# Generate a word frequency list

This notebook loads the vocabulary learned from the MIMIC-III free-text notes and uses it as a starting point to generate a custom word frequency list. We expand the vocabulary by adding names of common drugs (including generic, brand, and slang names) and local mental health organisations.
The word frequency list is generated by parsing the whole dataset and appending to an empty list every word that is known to the vocabulary.

In [1]:
import pandas as pd
import re
import spacy
from spellchecker import SpellChecker
import pickle
import time
from nlp_utils import preprocess, find_pattern
from custom_tokenizer import combined_rule_tokenizer

[nltk_data] Downloading package stopwords to
[nltk_data]     /home/vrozova/nltk_data...
[nltk_data]   Package stopwords is already up-to-date!

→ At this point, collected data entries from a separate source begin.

-- ==== Sys2Proof/Machine/FabricExec.lean ====
section
/-! DEFINITION. Machine/FabricExec.lean: the meanings of the commands about the fabric (chapter 11). -/

namespace Sys2Proof.Machine

open Sys2Proof

/-- FLIT_RECEIVE (R363). -/
def execFlitReceive (l : LinkRef) (flit : List Byte) (s : State) : Host.Outcome State Fault Refusal :=
  s.act fun (d : Dev) => d.flitIn l flit
/-- LINK_DOWN (R363). -/
def execLinkDown (l : LinkRef) (s : State) : Host.Outcome State Fault Refusal :=
  s.act fun (d : Dev) => d.linkDown l
/-- LINK_RETRAIN (R364). -/
def execLinkRetrain (l : LinkRef) (lanes : List LaneInfo) (s : State) : Host.Outcome State Fault Refusal :=
  s.act fun (d : Dev) => d.linkRetrain l lanes
/-- READ (R368). -/
def execReadPkt (p : Packet) (s : State) : Host.Outcome State Fault Refusal :=
  s.act fun (d : Dev) => d.arriveKind kRead p
/-- WRITE (R368). -/
def execWritePkt (p : Packet) (s : State) : Host.Outcome State Fault Refusal :=
  s.act fun (d : Dev) => d.arriveKind kWrite p
/-- AMO_PACKET (R368). -/
def execAmoPacket (p : Packet) (s : State) : Host.Outcome State Fault Refusal :=
  s.act fun (d : Dev) => d.arriveKind kAmo p
/-- RESP (R369). -/
def execRespPkt (p : Packet) (s : State) : Host.Outcome State Fault Refusal :=
  s.act fun (d : Dev) => d.arriveKind kResp p
/-- CREDREQ (R368). -/
def execCredreq (p : Packet) (s : State) : Host.Outcome State Fault Refusal :=
  s.act fun (d : Dev) => d.arriveKind kCredreq p
/-- CREDGNT (R368). -/
def execCredgnt (p : Packet) (s : State) : Host.Outcome State Fault Refusal :=
  s.act fun (d : Dev) => d.arriveKind kCredgnt p
/-- BAR_ARRIVE (R376). -/
def execBarArrive (p : Packet) (s : State) : Host.Outcome State Fault Refusal :=
  s.act fun (d : Dev) => d.arriveKind kBarArrive p
/-- BAR_RELEASE (R373). -/
def execBarRelease (p : Packet) (s : State) : Host.Outcome State Fault Refusal :=
  s.act fun (d : Dev) => d.arriveKind kBarRelease p
/-- BCAST (R374). -/
def execBcast (p : Packet) (s : State) : Host.Outcome State Fault Refusal :=
  s.act fun (d : Dev) => d.arriveKind kBcast p
/-- TIME (R370). -/
def execTimePkt (p : Packet) (s : State) : Host.Outcome State Fault Refusal :=
  s.act fun (d : Dev) => d.arriveKind kTime p
/-- DEPART (R381). -/
def execDepart (p : Packet) (s : State) : Host.Outcome State Fault Refusal :=
  s.act fun (d : Dev) => d.arriveKind kDepart p
/-- DEPARTURE_TIMEOUT (R380). -/
def execDepartureTimeout (pkg : BitVec 16) (s : State) : Host.Outcome State Fault Refusal :=
  s.act fun (d : Dev) => d.departTimeout pkg.toNat
/-- JOBRESET (R378). -/
def execJobreset (p : Packet) (s : State) : Host.Outcome State Fault Refusal :=
  s.act fun (d : Dev) => d.arriveKind kJobreset p
/-- ROUTE (R366). -/
def execRoute (p : Packet) (s : State) : Host.Outcome State Fault Refusal :=
  s.act fun (d : Dev) => d.arriveKind kRoute p
/-- FAB_JOBRST (R378). -/
def execFabJobrst (v : Word) (s : State) : Host.Outcome State Fault Refusal :=
  s.act fun (d : Dev) => if d.answers then d.fabJobrst v else d
/-- LANE_FAILURE (R359). -/
def execLaneFailure (port : Fin 36) (lane : Fin 8) (s : State) : Host.Outcome State Fault Refusal :=
  s.act fun (d : Dev) => d.laneFailure port.val lane.val

end Sys2Proof.Machine
end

**Retrieve MIMIC vocabulary**

In [2]:
# Load the vocab retreived from the Med7 model
with open ('../data/spelling_correction/med7_vocab.txt', 'rb') as f:
    vocab = pickle.load(f)

# Create an empty spellchecker object and initialise it with MIMIC vocab retrieved from the Med7 model
spell = SpellChecker(language=None)
spell.word_frequency.load_words(vocab)

print("MIMIC vocabulary contains %d unique words (%d words in total)." % 
      (spell.word_frequency.unique_words, spell.word_frequency.total_words))

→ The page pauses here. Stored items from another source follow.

-- ==== Sys2Proof/WellFormed.lean ====
section
/-! DEFINITION. WellFormed.lean: the limits that the spec sets to what a command carries. The meanings stand for ill-formed commands too; these checks say which commands a sender may build. -/

namespace Sys2Proof

/-- Table 11.2: the data fit LEN, and the packet is of the row's kind on the kind's channel (R362). -/
def Packet.wf (p : Packet) (kind vc : Nat) : Bool := decide (p.data.length ≤ 256) && p.kind.toNat == kind && p.vc.toNat == vc

/-- Table 12.11: a body has at most 1,200 bytes; the data of a slot or image message at most 1,024 (Table 12.12). -/
def bodyOk (bs : List Byte) : Bool := decide (bs.length ≤ 1200)
def chunkOk (bs : List Byte) : Bool := decide (bs.length ≤ 1024)

/-- A memory site of a tier: at most 24 F-tier sites and 40 D-tier sites (Table 0.1). -/
def siteOk (deep : Bool) (site : Nat) : Bool := decide (site < if deep then 40 else 24)

/-- The command keeps the limits of its row. -/
def Instr.wf : Instr → Bool
  | .bar2Access _ _ (some bs) _ => !bs.isEmpty
  | .bar2Access _ _ none len => decide (1 ≤ len)
  | .scrub deep site _ _ => siteOk deep site.val
  | .ingressCreditGrant rcv _ blocks => decide (rcv < 128) && decide (1 ≤ blocks) && decide (blocks ≤ 16)
  | .siteWithdrawal deep site => siteOk deep site.val
  | .loopback _ deep site _ => siteOk deep site.val
  | .memoryTrainingComplete f => f.all fun s => siteOk s.1 s.2
  | .telSub _ ms _ => decide (ms ≤ 1000)
  | .slotWrite _ _ _ bs => chunkOk bs
  | .slotRead _ _ _ len => decide (len ≤ 1024)
  | .partialMsg _ _ bs _ => chunkOk bs
  | .fwWrite _ _ bs => chunkOk bs
  | .spdm _ bs => bodyOk bs
  | .inputOutOfRange mv _ => decide (mv < 40000) || decide (60000 < mv)
  | .flitReceive _ f => f.length == 256
  | .readPkt p => p.wf 0x01 0
  | .writePkt p => p.wf 0x02 0
  | .amoPacket p => p.wf 0x03 0
  | .respPkt p => p.wf 0x04 1
  | .credreq p => p.wf 0x05 0
  | .credgnt p => p.wf 0x06 1
  | .barArrive p => p.wf 0x08 2
  | .barRelease p => p.wf 0x09 2
  | .bcast p => p.wf 0x0A 2
  | .timePkt p => p.wf 0x10 2
  | .depart p => p.wf 0x11 2
  | .jobreset p => p.wf 0x12 2
  | .route p => p.wf 0x13 2
  | .vfBar2SizeWrite log _ => decide (21 ≤ log) && decide (log ≤ 36)
  | _ => true

end Sys2Proof
end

MIMIC vocabulary contains 790195 unique words (1509550 words in total).


**Add names of drugs and local mental health organisations**

In [3]:
df_drugs = pd.read_csv("../data/spelling_correction/medication_names.csv")

generic_names = [
    word
    for line in df_drugs.generic_name.dropna().str.strip().str.lower().str.replace("&", " ").tolist() 
    for word in line.split()
]

brand_names = [
    word 
    for line in df_drugs.brand_name.dropna().str.strip().str.lower().str.replace("&", " ").str.replace("\n", " ").tolist()
    for word in line.split()
]

slang_names = df_drugs.slang.dropna().str.strip().str.lower().unique().tolist()

drug_names = set(generic_names + brand_names + slang_names)

In [4]:
spell.word_frequency.load_words(drug_names)

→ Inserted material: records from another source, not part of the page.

/-! ### Exceptions, debug, register accesses, reset (chapters 00, 05, 13, 15) -/

/-- R161, R163, R176, R178, R179: on an Anvil core an undefined function traps ILLEGAL, a register above its level or TRET and WFI at PL0 trap PRIV, both with the instruction word, and an unaligned load or store traps MISALIGNED with the address: the trap saves the pc, CPL and IE, and goes on at ASR_TVEC1 at level 1. On a Smith core an undefined function and an unaligned load end the task with DETECTED_ERROR, and a load at a tile-local address beyond the store ends it with PERMISSION_FAULT. That an unassigned system register is ILLEGAL is the model's reading (log 47), and a reserved bit's outcome log 56. -/
def Obligations.ExceptionsTrapOrEndTheTask : Prop :=
  (∀ (c : Fin 128) (d : Dev) (q : List Instr),
    let a := Agent.anvil c
    let y := d.core c.val
    let traps (i : Instr) (cause : Nat) (tval : Word) : Prop :=
      ∃ e, exec i ⟨d, q⟩ = .next ⟨e, q⟩ ∧ e.core c.val = y.trapped y.pc cause tval ∧ (∀ k, k ≠ c.val → e.core k = d.core k) ∧ ∀ k, e.tile k = d.tile k
    d.executes a 4 [] →
      (∀ (rd rs1 rs2 : BitVec 5) (fn : BitVec 11), (intReg fn.toNat rs2.toNat 0 0).isSome = false →
        traps (.intRegOp a rd rs1 rs2 fn) 0x00 ((1#6 ++ rd ++ rs1 ++ rs2 ++ fn).setWidth 64)) ∧
      (∀ (rd : BitVec 5) (reg : BitVec 12), pl1Reg reg.toNat = false → ¬ (0x100 ≤ reg.toNat ∧ reg.toNat ≤ 0x1FF ∧ y.cpl < 2) →
        traps (.srr a rd 0 reg) 0x00 ((0x1D#6 ++ rd ++ 0#5 ++ 0#4 ++ reg).setWidth 64)) ∧
      (∀ (rd rs1 : BitVec 5) (reg : BitVec 12),
        (0x100 ≤ reg.toNat ∧ reg.toNat ≤ 0x1FF ∧ y.cpl < 2) ∨ (y.cpl = 0 ∧ pl1Reg reg.toNat = true ∧ pl0Reg reg.toNat = false) →
        traps (.srw a rd rs1 reg) 0x01 ((0x1D#6 ++ rd ++ rs1 ++ 1#4 ++ reg).setWidth 64)) ∧
      (y.cpl = 0 → traps (.tret a 0 0 0) 0x01 0x74005000 ∧ traps (.wfi a 0 0 0) 0x01 0x74006000) ∧
      (∀ (rd rs1 : BitVec 5) (size : BitVec 3) (off : BitVec 11),
        let va := y.rx rs1.toNat + off.signExtend 64
        va.toNat % 2 ^ (size.toNat % 4) ≠ 0 →
        (size ≠ 7#3 → traps (.ld a rd rs1 size 0 off) 0x02 va) ∧ (size.toNat < 4 → traps (.st a rd rs1 size 0 off) 0x02 va))) ∧
  (∀ (t : TileRef) (d : Dev) (q : List Instr),
    let a := Agent.smith t
    let y := d.tile t.key
    let ends (i : Instr) (f : TFin) : Prop :=
      ∃ e, exec i ⟨d, q⟩ = .next ⟨e, q⟩ ∧ e.tile t.key = { y with fin := some f } ∧ (∀ k, k ≠ t.key → e.tile k = d.tile k) ∧ (∀ k, e.core k = d.core k) ∧ e.mem = d.mem
    d.agentReady a = true → d.fetchStop a 4 = none →
      (∀ (rd rs1 rs2 : BitVec 5) (fn : BitVec 11), (intReg fn.toNat rs2.toNat 0 0).isSome = false →
        ends (.intRegOp a rd rs1 rs2 fn) ⟨0x20, 1, 0, 0, 0, (1#6 ++ rd ++ rs1 ++ rs2 ++ fn).toNat, y.pc⟩) ∧
      (∀ (rd rs1 : BitVec 5) (size : BitVec 3) (off : BitVec 11),
        let va := d.reg a 0 false rs1.toNat + off.signExtend 64
        d.reservedReg a [rd.toNat, rs1.toNat] = false → d.unitsOpen a = false → size ≠ 7#3 →
        (va.toNat % 2 ^ (size.toNat % 4) ≠ 0 → ends (.ld a rd rs1 size 1 off) ⟨0x20, 2, 0, va, 0, 0, y.pc⟩) ∧
        (va.toNat % 2 ^ (size.toNat % 4) = 0 → 0x80000 ≤ va.toNat → ends (.ld a rd rs1 size 1 off) ⟨0x11, 9, 0, va, 0, 0, y.pc⟩)))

spell.word_frequency.load_words(["ecatt", "orygen", "saapu", 
                                "unrousable","batcall","acopia", 
                                "daswest","neurovasc", "vasc", "bibp"])

print("Extended vocabulary contains %d unique words (%d words in total)." % 
      (spell.word_frequency.unique_words, spell.word_frequency.total_words))

Extended vocabulary contains 790509 unique words (1510106 words in total).


**Load RMH data**

In [5]:
df = pd.read_csv("../data/rmh_raw.csv")
print(df.shape)
df.head()

(486458, 4)


Unnamed: 0,SH,SI,length,text
0,0.0,,140,"SOB for 5/7, been to GP given prednisolone, co..."
1,0.0,,107,"pt has lac down right forehead, to eyebrow, wi..."
2,0.0,,74,"pt expect MBA, trapped for 45mins, #right femu..."
3,0.0,,167,L) sided flank pain same as previous renal col...
4,0.0,,193,generalised abdo pain and associated headache ...


**Preprocess and tokenize**

In [6]:
%%time
# Preprocess comments
df['text_clean'] = df.text.apply(preprocess)

CPU times: user 52 s, sys: 96.9 ms, total: 52.1 s
Wall time: 52.1 s


In [7]:
# Load scispacy model for tokenization
nlp = spacy.load("en_core_sci_sm", disable=['tagger', 'attribute_ruler', 'lemmatizer', 'parser', 'ner'])
nlp.tokenizer = combined_rule_tokenizer(nlp)

In [8]:
%%time
df['text_clean'] = list(nlp.pipe(df.text_clean))

CPU times: user 9min 7s, sys: 29.7 s, total: 9min 37s
Wall time: 9min 37s


**Select a subset of tokens present in the dataset**

In [9]:
# Checks if a token is known and add it to the vocab
def add_to_vocab(text):
    vocab.extend(spell.known([token.text for token in text])) 
    
# Apply the function to each triage comment
vocab = []
df.text_clean.apply(add_to_vocab)

print("Domain-specific vocabulary contains %d unique words (%d words in total)." % 
      (len(set(vocab)), len(vocab)))
      
with open('../data/spelling_correction/rmh_custom_vocab.txt', 'wb') as f:
    pickle.dump(vocab, f)

Domain-specific vocabulary contains 36506 unique words (9127336 words in total).